Problem statement =
Transcribe the data in full, keeping each line exactly as it appears.

[Saved entries]
/-- Settles O12: the boundary's jobs, their issues in either order, and what both do at a busy engine. -/
theorem boundaryIssuesJobs : Obligations.BoundaryIssuesJobs := by
  rintro s n b c running rfl due state bound limit
  have owes : s.OwesOpen n b := ⟨running, due, state, bound⟩
  obtain ⟨engine, late, flag, notice⟩ := owes.boundary_leaves
  have jobs := owes.jobs
  refine ⟨_, owes.exec, fun decode encode hdecode hencode => ?_⟩
  have applied : (((s.openBoundary n b).issueJobs (s.boundaryJobs n)).channel n).applied =
      ((s.channel n).boundaryWork b s.stagingHold).applied :=
    (congrArg Channel.applied (State.issueJobs_channel_eq _ _ _)).trans (State.openBoundary_applied owes.lt b)
  rw [applied] at hdecode hencode
  rw [← owes.boundary_eq]
  have kind : decode.work.kind = .decode := by rw [hdecode]; exact Playout.decide_kind _ _ _
  have decodeRef : decode.ref = { context := n, kind := .decode } := by rw [Job.ref, kind, hdecode]
  have encodeRef : encode.ref = { context := n, kind := .encode } := by rw [hencode]; rfl
  have decodeContext : decode.context = n := congrArg JobRef.context decodeRef
  have encodeContext : encode.context = n := congrArg JobRef.context encodeRef
  have both : s.boundaryJobs n = if (s.channel n).firstBoundary then [decode] else [decode, encode] := by
    rw [jobs, hdecode, hencode]
    cases (s.channel n).firstBoundary <;> rfl
  have issuedNotice := (State.issueJobs_status (s.boundaryJobs n) (s.boundary n)).2.1
  refine ⟨kind, both, fun first => ?_, fun past => ⟨?_, ?_, ?_⟩, engine, late, flag, notice.trans issuedNotice, ?_⟩
  · rw [both, first]; rfl
  · rw [both, past]; rfl
  · rw [owes.exec_order _ (by simp), both, past]
    simp [orderJobs, Job.matches, decodeContext, encodeContext, kind, show encode.work.kind = .encode from congrArg JobRef.kind encodeRef]
  · rw [owes.exec_order _ (by simp), both, past]
    simp [orderJobs, Job.matches, decodeContext, encodeContext, kind,
      show encode.work.kind = .encode from congrArg JobRef.kind encodeRef, State.issueJobs]
  · rintro r mine issued late' current hmine hissued hlate
    have busy : (s.boundary n).engine.current = some r := by rw [engine]; exact current
    obtain rfl : mine = boundaryVoids n (s.channel n).firstBoundary := funext hmine
    obtain ⟨engine', late'', flag'⟩ := State.issueJobs_busy busy owes.lt decodeRef encodeRef (by rw [late]; exact limit)
      (s.channel n).firstBoundary hissued (late := late') (by rw [engine]; exact hlate)
    rw [both, ← hissued]
    refine ⟨?_, by rw [late'', late], by rw [flag', flag]⟩
    rw [engine', engine]
    have run : ({ r with job := r.job.voidWhere (boundaryVoids n (s.channel n).firstBoundary) } : Run) =
        if boundaryVoids n (s.channel n).firstBoundary r.job then { r with job := { r.job with void := true } } else r := by
      unfold Job.voidWhere
      split <;> rfl
    rw [run]
    rfl

end Sys2Proof.Machine

/-! The close that completes at a boundary, and an issue as one event (1.6, 5.3 to 5.5). -/

namespace Sys2Proof.Machine

/-! ## Voiding (R94, R101) -/

theorem Channel.lateBy_of_limit {c : Channel} (limit : c.counters.engineLate ≤ 65535) (k : Nat) :
    c.lateBy k =
      { c with counters := { c.counters with engineLate := min 65535 (c.counters.engineLate + k) } } := by
  rw [Channel.lateBy_eq]
  split
  · rename_i none; simp [none, limit]
  · rfl

/-- What voiding leaves of the status: ENGINE-LATE set where a live job was voided. -/
theorem State.countEngineLate_status (s : State) (n k : Nat) :
    (s.countEngineLate n k).status.flags.getLsbD 5 = (s.status.flags.getLsbD 5 || k != 0) ∧
      (∀ b, b ≠ 5 → (s.countEngineLate n k).status.flags.getLsbD b = s.status.flags.getLsbD b) ∧
      s.status.NoticeFollows (s.countEngineLate n k).status := by
  refine ⟨by rw [State.countEngineLate_flag]; simp, fun b hb => ?_, s.countEngineLate_noticeFollows n k⟩
  rw [State.countEngineLate_flag]; simp [beq_false_of_ne hb]
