-- ==== Sys2Proof/Syntax.lean ====
section
/-! DEFINITION. The instruction set: every word of the Rilsel map (spec 08 R209, R212) and every step of the device and
the host that spec/95 lists, one constructor per row of the opcode table. -/

namespace Sys2Proof

/-- The conditions of `CMP` and `CMPI` (R235). -/
inductive Cond where
  | eq | ne | lt | ge | ltu | geu | tst | tstn
  deriving DecidableEq, Repr

/-- The kinds of `SHFI` (R233). -/
inductive ShiftKind where
  | shl | shr | sra | rot
  deriving DecidableEq, Repr

/-- The widths and extensions of `LDX` (R238). -/
inductive LoadWidth where
  | b | h | w | d | bu | hu | wu | q
  deriving DecidableEq, Repr

/-- The widths of `STX` (R238). -/
inductive StoreWidth where
  | b | h | w | d | q
  deriving DecidableEq, Repr

/-- The functions of `AMO.C` and `AMO.G` (R244). -/
inductive AmoOp where
  | add | and | or | xor | min | max | minu | swp
  deriving DecidableEq, Repr

/-- Scopes, from the narrowest to the widest (R248). -/
inductive FenceScope where
  | core | cluster | die | package | pod | system
  deriving DecidableEq, Repr

/-- Fence kinds (R248). -/
inductive FenceKind where
  | full | acq | rel
  deriving DecidableEq, Repr

/-- The conversions of `FCVT`, destination first (R255). -/
inductive FConv where
  | f64i64 | i64f64 | i64f64rtz | f64f32 | f32f64 | f32i64 | i64f32 | i64f32rtz
  deriving DecidableEq, Repr

/-- The conditions of `FCMP` (R256). -/
inductive FCond where
  | eq | lt | le | un
  deriving DecidableEq, Repr

/-- Element types of run registers (R177); code 15 is no type. -/
inductive ElemType where
  | i8 | i16 | i32 | i64 | u8 | u16 | u32 | u64 | f16 | g16 | f32 | f64 | f8 | f4 | b1
  deriving DecidableEq, Repr

/-- The conditions of `VCMP` (R278). -/
inductive VCond where
  | eq | ne | lt | le | gt | ge | un
  deriving DecidableEq, Repr

/-- The reductions of `VRED` (R282). -/
inductive RedOp where
  | add | min | max | and | or | xor | cnt | first
  deriving DecidableEq, Repr

/-- The rounding field of `VCVT` (R280). -/
inductive RoundSel where
  | rne | rtz | rup | rdn | cround
  deriving DecidableEq, Repr

/-- The code of a condition (R235). -/
def Cond.code : Cond → Nat
  | .eq => 0 | .ne => 1 | .lt => 2 | .ge => 3 | .ltu => 4 | .geu => 5 | .tst => 6 | .tstn => 7

/-- The condition of a three-bit code. -/
def Cond.ofCode : Nat → Cond
  | 0 => .eq | 1 => .ne | 2 => .lt | 3 => .ge | 4 => .ltu | 5 => .geu | 6 => .tst | _ => .tstn

/-- The code of a shift kind (R233). -/
def ShiftKind.code : ShiftKind → Nat
  | .shl => 0 | .shr => 1 | .sra => 2 | .rot => 3

/-- The shift kind of a two-bit code. -/
def ShiftKind.ofCode : Nat → ShiftKind
  | 0 => .shl | 1 => .shr | 2 => .sra | _ => .rot

/-- The code of a load width (R209). -/
def LoadWidth.code : LoadWidth → Nat
  | .b => 0 | .h => 1 | .w => 2 | .d => 3 | .bu => 4 | .hu => 5 | .wu => 6 | .q => 7

/-- The load width of a three-bit code. -/
def LoadWidth.ofCode : Nat → LoadWidth
  | 0 => .b | 1 => .h | 2 => .w | 3 => .d | 4 => .bu | 5 => .hu | 6 => .wu | _ => .q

Solution to this task =
/-- Settles O12: the boundary's jobs, their issues in either order, and what both do at a busy engine. -/
theorem boundaryIssuesJobs : Obligations.BoundaryIssuesJobs := by
  rintro s n b c running rfl due state bound limit
  have owes : s.OwesOpen n b := ⟨running, due, state, bound⟩
  obtain ⟨engine, late, flag, notice⟩ := owes.boundary_leaves
  have jobs := owes.jobs
  refine ⟨_, owes.exec, fun decode encode hdecode hencode => ?_⟩
  have applied : (((s.openBoundary n b).issueJobs (s.boundaryJobs n)).channel n).applied =
      ((s.channel n).boundaryWork b s.stagingHold).applied :=
    (congrArg Channel.applied (State.issueJobs_channel_eq _ _ _)).trans (State.openBoundary_applied owes.lt b)
  rw [applied] at hdecode hencode
  rw [← owes.boundary_eq]
  have kind : decode.work.kind = .decode := by rw [hdecode]; exact Playout.decide_kind _ _ _
  have decodeRef : decode.ref = { context := n, kind := .decode } := by rw [Job.ref, kind, hdecode]
  have encodeRef : encode.ref = { context := n, kind := .encode } := by rw [hencode]; rfl
  have decodeContext : decode.context = n := congrArg JobRef.context decodeRef
  have encodeContext : encode.context = n := congrArg JobRef.context encodeRef
  have both : s.boundaryJobs n = if (s.channel n).firstBoundary then [decode] else [decode, encode] := by
    rw [jobs, hdecode, hencode]
    cases (s.channel n).firstBoundary <;> rfl
  have issuedNotice := (State.issueJobs_status (s.boundaryJobs n) (s.boundary n)).2.1
  refine ⟨kind, both, fun first => ?_, fun past => ⟨?_, ?_, ?_⟩, engine, late, flag, notice.trans issuedNotice, ?_⟩
  · rw [both, first]; rfl
  · rw [both, past]; rfl
  · rw [owes.exec_order _ (by simp), both, past]
    simp [orderJobs, Job.matches, decodeContext, encodeContext, kind, show encode.work.kind = .encode from congrArg JobRef.kind encodeRef]
  · rw [owes.exec_order _ (by simp), both, past]
    simp [orderJobs, Job.matches, decodeContext, encodeContext, kind,
      show encode.work.kind = .encode from congrArg JobRef.kind encodeRef, State.issueJobs]
  · rintro r mine issued late' current hmine hissued hlate
    have busy : (s.boundary n).engine.current = some r := by rw [engine]; exact current
    obtain rfl : mine = boundaryVoids n (s.channel n).firstBoundary := funext hmine
    obtain ⟨engine', late'', flag'⟩ := State.issueJobs_busy busy owes.lt decodeRef encodeRef (by rw [late]; exact limit)
      (s.channel n).firstBoundary hissued (late := late') (by rw [engine]; exact hlate)
    rw [both, ← hissued]
    refine ⟨?_, by rw [late'', late], by rw [flag', flag]⟩
    rw [engine', engine]
    have run : ({ r with job := r.job.voidWhere (boundaryVoids n (s.channel n).firstBoundary) } : Run) =
        if boundaryVoids n (s.channel n).firstBoundary r.job then { r with job := { r.job with void := true } } else r := by
      unfold Job.voidWhere
      split <;> rfl
    rw [run]
    rfl

end Sys2Proof.Machine

/-! The close that completes at a boundary, and an issue as one event (1.6, 5.3 to 5.5). -/

namespace Sys2Proof.Machine

/-! ## Voiding (R94, R101) -/

theorem Channel.lateBy_of_limit {c : Channel} (limit : c.counters.engineLate ≤ 65535) (k : Nat) :
    c.lateBy k =
      { c with counters := { c.counters with engineLate := min 65535 (c.counters.engineLate + k) } } := by
  rw [Channel.lateBy_eq]
  split
  · rename_i none; simp [none, limit]
  · rfl

/-- What voiding leaves of the status: ENGINE-LATE set where a live job was voided. -/
theorem State.countEngineLate_status (s : State) (n k : Nat) :
    (s.countEngineLate n k).status.flags.getLsbD 5 = (s.status.flags.getLsbD 5 || k != 0) ∧
      (∀ b, b ≠ 5 → (s.countEngineLate n k).status.flags.getLsbD b = s.status.flags.getLsbD b) ∧
      s.status.NoticeFollows (s.countEngineLate n k).status := by
  refine ⟨by rw [State.countEngineLate_flag]; simp, fun b hb => ?_, s.countEngineLate_noticeFollows n k⟩
  rw [State.countEngineLate_flag]; simp [beq_false_of_ne hb]
-- ==== Sys2Proof/Syntax.lean ====
section
/-! DEFINITION. The instruction set: every word of the Rilsel map (spec 08 R209, R212) and every step of the device and
the host that spec/95 lists, one constructor per row of the opcode table. -/

namespace Sys2Proof

/-- The conditions of `CMP` and `CMPI` (R235). -/
inductive Cond where
  | eq | ne | lt | ge | ltu | geu | tst | tstn
  deriving DecidableEq, Repr

/-- The kinds of `SHFI` (R233). -/
inductive ShiftKind where
  | shl | shr | sra | rot
  deriving DecidableEq, Repr

/-- The widths and extensions of `LDX` (R238). -/
inductive LoadWidth where
  | b | h | w | d | bu | hu | wu | q
  deriving DecidableEq, Repr

/-- The widths of `STX` (R238). -/
inductive StoreWidth where
  | b | h | w | d | q
  deriving DecidableEq, Repr

/-- The functions of `AMO.C` and `AMO.G` (R244). -/
inductive AmoOp where
  | add | and | or | xor | min | max | minu | swp
  deriving DecidableEq, Repr

/-- Scopes, from the narrowest to the widest (R248). -/
inductive FenceScope where
  | core | cluster | die | package | pod | system
  deriving DecidableEq, Repr

/-- Fence kinds (R248). -/
inductive FenceKind where
  | full | acq | rel
  deriving DecidableEq, Repr

/-- The conversions of `FCVT`, destination first (R255). -/
inductive FConv where
  | f64i64 | i64f64 | i64f64rtz | f64f32 | f32f64 | f32i64 | i64f32 | i64f32rtz
  deriving DecidableEq, Repr

/-- The conditions of `FCMP` (R256). -/
inductive FCond where
  | eq | lt | le | un
  deriving DecidableEq, Repr

/-- Element types of run registers (R177); code 15 is no type. -/
inductive ElemType where
  | i8 | i16 | i32 | i64 | u8 | u16 | u32 | u64 | f16 | g16 | f32 | f64 | f8 | f4 | b1
  deriving DecidableEq, Repr

/-- The conditions of `VCMP` (R278). -/
inductive VCond where
  | eq | ne | lt | le | gt | ge | un
  deriving DecidableEq, Repr

/-- The reductions of `VRED` (R282). -/
inductive RedOp where
  | add | min | max | and | or | xor | cnt | first
  deriving DecidableEq, Repr

/-- The rounding field of `VCVT` (R280). -/
inductive RoundSel where
  | rne | rtz | rup | rdn | cround
  deriving DecidableEq, Repr

/-- The code of a condition (R235). -/
def Cond.code : Cond → Nat
  | .eq => 0 | .ne => 1 | .lt => 2 | .ge => 3 | .ltu => 4 | .geu => 5 | .tst => 6 | .tstn => 7

/-- The condition of a three-bit code. -/
def Cond.ofCode : Nat → Cond
  | 0 => .eq | 1 => .ne | 2 => .lt | 3 => .ge | 4 => .ltu | 5 => .geu | 6 => .tst | _ => .tstn

/-- The code of a shift kind (R233). -/
def ShiftKind.code : ShiftKind → Nat
  | .shl => 0 | .shr => 1 | .sra => 2 | .rot => 3

/-- The shift kind of a two-bit code. -/
def ShiftKind.ofCode : Nat → ShiftKind
  | 0 => .shl | 1 => .shr | 2 => .sra | _ => .rot

/-- The code of a load width (R209). -/
def LoadWidth.code : LoadWidth → Nat
  | .b => 0 | .h => 1 | .w => 2 | .d => 3 | .bu => 4 | .hu => 5 | .wu => 6 | .q => 7

/-- The load width of a three-bit code. -/
def LoadWidth.ofCode : Nat → LoadWidth
  | 0 => .b | 1 => .h | 2 => .w | 3 => .d | 4 => .bu | 5 => .hu | 6 => .wu | _ => .q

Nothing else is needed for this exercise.